What you need to do
Restrict the output to the lines below starting at the one that contains "Sys2Proof.Machine.execSbcZp b s" and ending at the one that contains "Sys2Proof.Machine.execBitZp b s", and restate them word for word, both ends included.

Dataset entries
-- ==== Sys2Proof/Machine/Dispatch.lean ====
section
/-! DEFINITION. The dispatch: one arm per constructor of Instr, each one call of that instruction's meaning. -/

namespace Sys2Proof.Machine

open Sys2Proof

/-- The effect of instruction `i` on a state whose `PC` is the address of its opcode byte and whose instruction bytes have
been fetched. -/
def exec (i : Instr) (s : State) : Host.Outcome State Fault Refusal :=
  match i with
  | .ldaImm b => Sys2Proof.Machine.execLdaImm b s
  | .ldaZp b => Sys2Proof.Machine.execLdaZp b s
  | .ldaZpx b => Sys2Proof.Machine.execLdaZpx b s
  | .ldaAbs w => Sys2Proof.Machine.execLdaAbs w s
  | .ldaAbsx w => Sys2Proof.Machine.execLdaAbsx w s
  | .ldaAbsy w => Sys2Proof.Machine.execLdaAbsy w s
  | .ldaIndx b => Sys2Proof.Machine.execLdaIndx b s
  | .ldaIndy b => Sys2Proof.Machine.execLdaIndy b s
  | .ldxImm b => Sys2Proof.Machine.execLdxImm b s
  | .ldxZp b => Sys2Proof.Machine.execLdxZp b s
  | .ldxZpy b => Sys2Proof.Machine.execLdxZpy b s
  | .ldxAbs w => Sys2Proof.Machine.execLdxAbs w s
  | .ldxAbsy w => Sys2Proof.Machine.execLdxAbsy w s
  | .ldyImm b => Sys2Proof.Machine.execLdyImm b s
  | .ldyZp b => Sys2Proof.Machine.execLdyZp b s
  | .ldyZpx b => Sys2Proof.Machine.execLdyZpx b s
  | .ldyAbs w => Sys2Proof.Machine.execLdyAbs w s
  | .ldyAbsx w => Sys2Proof.Machine.execLdyAbsx w s
  | .staZp b => Sys2Proof.Machine.execStaZp b s
  | .staZpx b => Sys2Proof.Machine.execStaZpx b s
  | .staAbs w => Sys2Proof.Machine.execStaAbs w s
  | .staAbsx w => Sys2Proof.Machine.execStaAbsx w s
  | .staAbsy w => Sys2Proof.Machine.execStaAbsy w s
  | .staIndx b => Sys2Proof.Machine.execStaIndx b s
  | .staIndy b => Sys2Proof.Machine.execStaIndy b s
  | .stxZp b => Sys2Proof.Machine.execStxZp b s
  | .stxZpy b => Sys2Proof.Machine.execStxZpy b s
  | .stxAbs w => Sys2Proof.Machine.execStxAbs w s
  | .styZp b => Sys2Proof.Machine.execStyZp b s
  | .styZpx b => Sys2Proof.Machine.execStyZpx b s
  | .styAbs w => Sys2Proof.Machine.execStyAbs w s
  | .tax => Sys2Proof.Machine.execTax s
  | .tay => Sys2Proof.Machine.execTay s
  | .txa => Sys2Proof.Machine.execTxa s
  | .tya => Sys2Proof.Machine.execTya s
  | .tsx => Sys2Proof.Machine.execTsx s
  | .txs => Sys2Proof.Machine.execTxs s
  | .adcImm b => Sys2Proof.Machine.execAdcImm b s
  | .adcZp b => Sys2Proof.Machine.execAdcZp b s
  | .adcZpx b => Sys2Proof.Machine.execAdcZpx b s
  | .adcAbs w => Sys2Proof.Machine.execAdcAbs w s
  | .adcAbsx w => Sys2Proof.Machine.execAdcAbsx w s
  | .adcAbsy w => Sys2Proof.Machine.execAdcAbsy w s
  | .adcIndx b => Sys2Proof.Machine.execAdcIndx b s
  | .adcIndy b => Sys2Proof.Machine.execAdcIndy b s
  | .sbcImm b => Sys2Proof.Machine.execSbcImm b s
  | .sbcZp b => Sys2Proof.Machine.execSbcZp b s
  | .sbcZpx b => Sys2Proof.Machine.execSbcZpx b s
  | .sbcAbs w => Sys2Proof.Machine.execSbcAbs w s
  | .sbcAbsx w => Sys2Proof.Machine.execSbcAbsx w s
  | .sbcAbsy w => Sys2Proof.Machine.execSbcAbsy w s
  | .sbcIndx b => Sys2Proof.Machine.execSbcIndx b s
  | .sbcIndy b => Sys2Proof.Machine.execSbcIndy b s
  | .andImm b => Sys2Proof.Machine.execAndImm b s
  | .andZp b => Sys2Proof.Machine.execAndZp b s
  | .andZpx b => Sys2Proof.Machine.execAndZpx b s
  | .andAbs w => Sys2Proof.Machine.execAndAbs w s
  | .andAbsx w => Sys2Proof.Machine.execAndAbsx w s
  | .andAbsy w => Sys2Proof.Machine.execAndAbsy w s
  | .andIndx b => Sys2Proof.Machine.execAndIndx b s
  | .andIndy b => Sys2Proof.Machine.execAndIndy b s
  | .oraImm b => Sys2Proof.Machine.execOraImm b s
  | .oraZp b => Sys2Proof.Machine.execOraZp b s
  | .oraZpx b => Sys2Proof.Machine.execOraZpx b s
  | .oraAbs w => Sys2Proof.Machine.execOraAbs w s
  | .oraAbsx w => Sys2Proof.Machine.execOraAbsx w s
  | .oraAbsy w => Sys2Proof.Machine.execOraAbsy w s
  | .oraIndx b => Sys2Proof.Machine.execOraIndx b s
  | .oraIndy b => Sys2Proof.Machine.execOraIndy b s
  | .eorImm b => Sys2Proof.Machine.execEorImm b s
  | .eorZp b => Sys2Proof.Machine.execEorZp b s
  | .eorZpx b => Sys2Proof.Machine.execEorZpx b s
  | .eorAbs w => Sys2Proof.Machine.execEorAbs w s
  | .eorAbsx w => Sys2Proof.Machine.execEorAbsx w s
  | .eorAbsy w => Sys2Proof.Machine.execEorAbsy w s
  | .eorIndx b => Sys2Proof.Machine.execEorIndx b s
  | .eorIndy b => Sys2Proof.Machine.execEorIndy b s
  | .cmpImm b => Sys2Proof.Machine.execCmpImm b s
  | .cmpZp b => Sys2Proof.Machine.execCmpZp b s
  | .cmpZpx b => Sys2Proof.Machine.execCmpZpx b s
  | .cmpAbs w => Sys2Proof.Machine.execCmpAbs w s
  | .cmpAbsx w => Sys2Proof.Machine.execCmpAbsx w s
  | .cmpAbsy w => Sys2Proof.Machine.execCmpAbsy w s
  | .cmpIndx b => Sys2Proof.Machine.execCmpIndx b s
  | .cmpIndy b => Sys2Proof.Machine.execCmpIndy b s
  | .cpxImm b => Sys2Proof.Machine.execCpxImm b s
  | .cpxZp b => Sys2Proof.Machine.execCpxZp b s
  | .cpxAbs w => Sys2Proof.Machine.execCpxAbs w s
  | .cpyImm b => Sys2Proof.Machine.execCpyImm b s
  | .cpyZp b => Sys2Proof.Machine.execCpyZp b s
  | .cpyAbs w => Sys2Proof.Machine.execCpyAbs w s
  | .bitZp b => Sys2Proof.Machine.execBitZp b s
  | .bitAbs w => Sys2Proof.Machine.execBitAbs w s
  | .aslAcc => Sys2Proof.Machine.execAslAcc s
  | .aslZp b => Sys2Proof.Machine.execAslZp b s
  | .aslZpx b => Sys2Proof.Machine.execAslZpx b s
  | .aslAbs w => Sys2Proof.Machine.execAslAbs w s
  | .aslAbsx w => Sys2Proof.Machine.execAslAbsx w s
  | .lsrAcc => Sys2Proof.Machine.execLsrAcc s
  | .lsrZp b => Sys2Proof.Machine.execLsrZp b s
  | .lsrZpx b => Sys2Proof.Machine.execLsrZpx b s
  | .lsrAbs w => Sys2Proof.Machine.execLsrAbs w s
  | .lsrAbsx w => Sys2Proof.Machine.execLsrAbsx w s
  | .rolAcc => Sys2Proof.Machine.execRolAcc s
  | .rolZp b => Sys2Proof.Machine.execRolZp b s
  | .rolZpx b => Sys2Proof.Machine.execRolZpx b s
  | .rolAbs w => Sys2Proof.Machine.execRolAbs w s
  | .rolAbsx w => Sys2Proof.Machine.execRolAbsx w s
  | .rorAcc => Sys2Proof.Machine.execRorAcc s
  | .rorZp b => Sys2Proof.Machine.execRorZp b s
  | .rorZpx b => Sys2Proof.Machine.execRorZpx b s
  | .rorAbs w => Sys2Proof.Machine.execRorAbs w s
  | .rorAbsx w => Sys2Proof.Machine.execRorAbsx w s
  | .incZp b => Sys2Proof.Machine.execIncZp b s
  | .incZpx b => Sys2Proof.Machine.execIncZpx b s
  | .incAbs w => Sys2Proof.Machine.execIncAbs w s
  | .incAbsx w => Sys2Proof.Machine.execIncAbsx w s
  | .decZp b => Sys2Proof.Machine.execDecZp b s
  | .decZpx b => Sys2Proof.Machine.execDecZpx b s
  | .decAbs w => Sys2Proof.Machine.execDecAbs w s
  | .decAbsx w => Sys2Proof.Machine.execDecAbsx w s
  | .inx => Sys2Proof.Machine.execInx s
  | .iny => Sys2Proof.Machine.execIny s
  | .dex => Sys2Proof.Machine.execDex s
  | .dey => Sys2Proof.Machine.execDey s
  | .jmpAbs w => Sys2Proof.Machine.execJmpAbs w s
  | .jmpInd w => Sys2Proof.Machine.execJmpInd w s
  | .jsr w => Sys2Proof.Machine.execJsr w s
  | .rts => Sys2Proof.Machine.execRts s
  | .bcc b => Sys2Proof.Machine.execBcc b s
  | .bcs b => Sys2Proof.Machine.execBcs b s
  | .beq b => Sys2Proof.Machine.execBeq b s
  | .bne b => Sys2Proof.Machine.execBne b s
  | .bmi b => Sys2Proof.Machine.execBmi b s
  | .bpl b => Sys2Proof.Machine.execBpl b s
  | .bvc b => Sys2Proof.Machine.execBvc b s
  | .bvs b => Sys2Proof.Machine.execBvs b s
  | .brk => Sys2Proof.Machine.execBrk s
  | .rti => Sys2Proof.Machine.execRti s
  | .clc => Sys2Proof.Machine.execClc s
  | .sec => Sys2Proof.Machine.execSec s
  | .cli => Sys2Proof.Machine.execCli s
  | .sei => Sys2Proof.Machine.execSei s
  | .cld => Sys2Proof.Machine.execCld s
  | .sed => Sys2Proof.Machine.execSed s
  | .clv => Sys2Proof.Machine.execClv s
  | .pha => Sys2Proof.Machine.execPha s
  | .php => Sys2Proof.Machine.execPhp s
  | .pla => Sys2Proof.Machine.execPla s
  | .plp => Sys2Proof.Machine.execPlp s
  | .nop => Sys2Proof.Machine.execNop s

end Sys2Proof.Machine
end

Answer space
  | .sbcZp b => Sys2Proof.Machine.execSbcZp b s
  | .sbcZpx b => Sys2Proof.Machine.execSbcZpx b s
  | .sbcAbs w => Sys2Proof.Machine.execSbcAbs w s
  | .sbcAbsx w => Sys2Proof.Machine.execSbcAbsx w s
  | .sbcAbsy w => Sys2Proof.Machine.execSbcAbsy w s
  | .sbcIndx b => Sys2Proof.Machine.execSbcIndx b s
  | .sbcIndy b => Sys2Proof.Machine.execSbcIndy b s
  | .andImm b => Sys2Proof.Machine.execAndImm b s
  | .andZp b => Sys2Proof.Machine.execAndZp b s
  | .andZpx b => Sys2Proof.Machine.execAndZpx b s
  | .andAbs w => Sys2Proof.Machine.execAndAbs w s
  | .andAbsx w => Sys2Proof.Machine.execAndAbsx w s
  | .andAbsy w => Sys2Proof.Machine.execAndAbsy w s
  | .andIndx b => Sys2Proof.Machine.execAndIndx b s
  | .andIndy b => Sys2Proof.Machine.execAndIndy b s
  | .oraImm b => Sys2Proof.Machine.execOraImm b s
  | .oraZp b => Sys2Proof.Machine.execOraZp b s
  | .oraZpx b => Sys2Proof.Machine.execOraZpx b s
  | .oraAbs w => Sys2Proof.Machine.execOraAbs w s
  | .oraAbsx w => Sys2Proof.Machine.execOraAbsx w s
  | .oraAbsy w => Sys2Proof.Machine.execOraAbsy w s
  | .oraIndx b => Sys2Proof.Machine.execOraIndx b s
  | .oraIndy b => Sys2Proof.Machine.execOraIndy b s
  | .eorImm b => Sys2Proof.Machine.execEorImm b s
  | .eorZp b => Sys2Proof.Machine.execEorZp b s
  | .eorZpx b => Sys2Proof.Machine.execEorZpx b s
  | .eorAbs w => Sys2Proof.Machine.execEorAbs w s
  | .eorAbsx w => Sys2Proof.Machine.execEorAbsx w s
  | .eorAbsy w => Sys2Proof.Machine.execEorAbsy w s
  | .eorIndx b => Sys2Proof.Machine.execEorIndx b s
  | .eorIndy b => Sys2Proof.Machine.execEorIndy b s
  | .cmpImm b => Sys2Proof.Machine.execCmpImm b s
  | .cmpZp b => Sys2Proof.Machine.execCmpZp b s
  | .cmpZpx b => Sys2Proof.Machine.execCmpZpx b s
  | .cmpAbs w => Sys2Proof.Machine.execCmpAbs w s
  | .cmpAbsx w => Sys2Proof.Machine.execCmpAbsx w s
  | .cmpAbsy w => Sys2Proof.Machine.execCmpAbsy w s
  | .cmpIndx b => Sys2Proof.Machine.execCmpIndx b s
  | .cmpIndy b => Sys2Proof.Machine.execCmpIndy b s
  | .cpxImm b => Sys2Proof.Machine.execCpxImm b s
  | .cpxZp b => Sys2Proof.Machine.execCpxZp b s
  | .cpxAbs w => Sys2Proof.Machine.execCpxAbs w s
  | .cpyImm b => Sys2Proof.Machine.execCpyImm b s
  | .cpyZp b => Sys2Proof.Machine.execCpyZp b s
  | .cpyAbs w => Sys2Proof.Machine.execCpyAbs w s
  | .bitZp b => Sys2Proof.Machine.execBitZp b s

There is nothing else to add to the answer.